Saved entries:
-- Opening Marker --
/-- What an issued operation still has to do before it can complete. -/
inductive OpKind
  /-- Only the arrival of its results. -/
  | plain
  /-- A load: the elements not read yet (R205, R208). -/
  | load (elems : List LoadElem)
  /-- Floating-point flags to set at completion, per thread (R119). -/
  | flags (fl : List (Nat × Word))
  /-- A copy or tile copy of a batch (R239, R240): the elements not read, and the bytes to write. -/
  | copy (batch order : Nat) (elems : List CopyElem) (out : List (ByteDst × Byte))
  /-- CPYD: n indices of 4, 6 or 8 bits from the stream at an address are expanded through a table (R242). -/
  | expand (batch order dst n width table at_ : Nat) (stream : List Place)
  /-- A near-memory gather (R247). -/
  | awl (batch order : Nat) (a : Awl)
  /-- A codebook load of a table from a place, and the operations it follows (R241). -/
  | cbld (table : Nat) (image : Place) (after : List Nat)
  /-- A closed batch whose record is not written (R236). -/
  | batch (id : Nat)
  /-- A requested buffer transition (R226). -/
  | bufs (buf : Nat)
  /-- A QBIND or QREL waiting to take effect (R259, R260); the key is 2·partition + stage. -/
  | stage (key : Nat)
  /-- An issued MMA or SMMA: the bank, the stage keys it reads, the buffer of A, its sums as integer multiples of 2^-72
  (R264), and the cycle at which its occupancy ends (R265). -/
  | matrix (bank : Nat) (keys : List Nat) (buf : Nat) (sums : List (BitVec 176)) (ends : Nat)
  /-- A drain: the bytes to write at scratchpad offsets, in order, and whether it clears its bank (R294). -/
  | drain (bank buf : Nat) (bytes : List (Nat × Byte)) (clr : Bool)
  /-- A load of the sequencer: the g register and the value (R273). -/
  | gload (g : Nat) (v : DWord)
  /-- A VPOL whose policy is not in force yet (R313): view slot and tag. -/
  | vpol (slot tag : Nat) (pol : ViewPol)
  /-- A SPAWN waiting for room in the ready queue (R328, R334): code and frame of each lane's task, and its priority. -/
  | spawn (tasks : List (DWord × DWord)) (prio : Nat)
  /-- A KLAUNCH whose grid still has TEAM records to write (R336). -/
  | klaunch (grid : Nat)
  /-- A CRPOP waiting for its threads' earlier reads (R245): the descriptor, the ring's BASE and LOGN, and the ring's places, as
  they were translated at the issue (R232). -/
  | crpop (desc : Place) (base logn n : Nat) (after : List Nat) (ring : List Place)
  /-- Bank work done at its issue that has not completed: additions of JMAC and JINS, or an ACCZ or ACCSP (R265, R286). -/
  | bank (bank : Nat) (adds : Bool)
  /-- A CTXSAVE whose image goes to a virtual address (R367). -/
  | ctxsave (addr : Nat)
  deriving DecidableEq, Repr, Inhabited

/-- An issued operation (R44): the threads it counts on (or the sequencer), those that issued it, the counter, whether it
reads for them, whether it is an atomic (R353), and what is left of it. -/
structure Op where
  team : Nat
  tids : List Nat
  iss  : List Nat
  seq  : Bool
  dc   : Nat
  read : Bool
  atom : Bool
  kind : OpKind
  deriving DecidableEq, Repr, Inhabited

/-- The close of a batch (R243): the descriptor, the ring read at issue and its translation, the tag, and the CPYC's
operation. -/
structure BatchClose where
  desc : Place
  base : Nat
  logn : Nat
  ring : List Place
  tag  : Word
  op   : Nat
  deriving DecidableEq, Repr, Inhabited

/-- A copy batch (R229, R235 to R237): its requests, byte counts, posts, flags and first failing element (request order,
element, cause, address); `mark` tells a write to a master's page (R300), `lines` the source lines it has read, keyed by
8·line + path, and `fabs` the step at which it has read a line of another package (R239). -/
structure Batch where
  team   : Nat
  core   : Nat
  bid    : Nat
  nreq   : Nat
  live   : List Nat
  bytes  : Nat
  dst    : Nat
  posted : Nat
  flags  : BitVec 4
  err    : Bool
  fault  : Option (Nat × Nat × Nat × DWord)
  sem    : Option Nat
  close  : Option BatchClose
  full   : Bool
  mark   : Bool
  lines  : Store (List Byte)
  fabs   : Store Nat
  deriving DecidableEq, Repr, Inhabited

/-! ## Teams, grids, queues -/

/-- A store accepted by its core's coalescing buffers and not yet drained (R173, R212): `inst` is the operation of its
instruction; `keep` names the bits of each byte that it leaves as they are (absent bytes: none, R191); `vis` is 0 until a
release at less than `.dev` has performed it for an instance, then 1 plus the scope's code (R198, R216). -/
structure HeldStore where
  core  : Nat
  inst  : Nat
  team  : Nat
  tid   : Nat
  lane  : Nat
  va    : Nat
  pa    : Nat
  bytes : List Byte
  keep  : List Byte
  path  : Nat
  ord   : Nat
  mv    : Bool
  track : Bool
  vis   : Nat
  held  : Bool
  deriving DecidableEq, Repr, Inhabited

/-- The 256-byte launch record, checked (R325), with its buffer table (number, offset, size in bytes). -/
structure LaunchRec where
  addr    : Nat
  entry   : Nat
  stream  : Nat
  karg    : DWord
  htvec   : Nat
  threads : Nat
  gridX   : Nat
  gridY   : Nat
  gridZ   : Nat
  determ  : Bool
  priv    : Bool
  prio    : Nat
  tcl     : Nat
  xslots  : Nat
  copyg   : Nat
  budV    : Nat
  budC    : Nat
  budM    : Nat
  smin    : Nat
  smax    : Nat
  fs      : List DWord
  sems    : List Nat
  bufs    : List (Nat × Nat × Nat)
  deriving DecidableEq, Repr, Inhabited

/-- A launch of a context (R322): TEAM records written and teams completed, TASK records not completed, pooled continuations,
its completion operation, the ranges that its boundary lists, if it is a listed one (R323), and the core, code and time of a HALT whose core image is not written yet (R368); `code` holds the
lines of its first clauses that were staged, until its first team is placed (R26). -/
structure Grid where
  ctx      : Nat
  part     : Nat
  num      : Nat
  lrec     : LaunchRec
  queue    : Option Nat
  cop      : Cop
  listed   : Option (List (DWord × DWord))
  written  : Nat
  done     : Nat
  tasks    : Nat
  pool     : Nat
  halted   : Bool
  halting  : Option (Nat × Nat × Nat)
  code     : Store (List Byte)
  deriving DecidableEq, Repr, Inhabited

/-- A runnable record's kind (R327). -/
inductive RecKind | team | task | saved
  deriving DecidableEq, Repr, Inhabited

/-- A continuation record (R327); `slot` is a continuation's own slot of the spill area, `spill` the one that a record beyond
the head 4,096 lies in (R328); a saved team's names its image by `code`, with bit 0 set (R348), and `task` tells that it is a
task's. -/
structure ContRec where
  grid   : Nat
  kind   : RecKind
  task   : Bool
  prio   : Nat
  code   : DWord
  frame  : DWord
  tidx   : Nat
  join   : Nat
  time   : Nat
  seqno  : Nat
  slot   : Option Nat
  spill  : Option Nat
  deriving DecidableEq, Repr, Inhabited

/-- The kinds of saved image (R350). -/
inductive ImageKind | yield | forced | ctxsave
  deriving DecidableEq, Repr, Inhabited

/-- A resident team (R18 to R22, R138 to R147, R345, R346). `reqNext` is a change of REQ that a deterministic team takes at its
next sweep (R399), `reqAt` the cycle at which REQ was set, `reqNoted` tells that its deadline's notice has been sent (R355).
`rot` and `turn` are the
rotation positions, as team slots, and the partition whose turn is next; `saving` is the save in progress; `mates` are the
teams of its cluster, itself included, and `mateSp` the scratchpad size of each; `prio` is its record's priority, `staged` the
code lines that its first fetches take from the staging store (R26). -/
structure Team where
  grid      : Nat
  ctx       : Nat
  core      : Nat
  task      : Bool
  prio      : Nat
  tidx      : Nat
  karg      : DWord
  code      : Nat
  staged    : Store (List Byte)
  nthr      : Nat
  home      : Nat
  extra     : Nat
  mgroups   : Nat
  cgroups   : Nat
  budM      : Nat
  budC      : Nat
  budV      : Nat
  slotPart  : List Nat
  slotPhys  : List Nat
  freeAt    : List Nat
  groups    : Store Group
  threads   : Store Thread
  front     : List FrontEntry
  nstamp    : Nat
  nform     : Nat
  placedAt  : Nat
  spsize    : Nat
  scratch   : Store Byte
  sems      : Store Sem
  bufs      : Store Buf
  binds     : Store Binding
  batch     : Store Nat
  stages    : Store BStage
  seq       : Option Seq
  banks     : Store Bank
  icount    : Nat
  htvec     : DWord
  preq      : Bool
  pdeadline : Nat
  reqNext   : Option Bool
  reqAt     : Nat
  reqNoted  : Bool
  rot       : List Nat
  turn      : Nat
  member    : Nat
  mates     : List Nat
  mateSp    : List Nat
  frozen    : Bool
  saving    : Option ImageKind
  deriving DecidableEq, Repr, Inhabited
-- Closing Marker --
YOUR GOAL ::
Copy all lines from the data above that contain the word "saving".

RESULT ::
rotation positions, as team slots, and the partition whose turn is next; `saving` is the save in progress; `mates` are the
  saving    : Option ImageKind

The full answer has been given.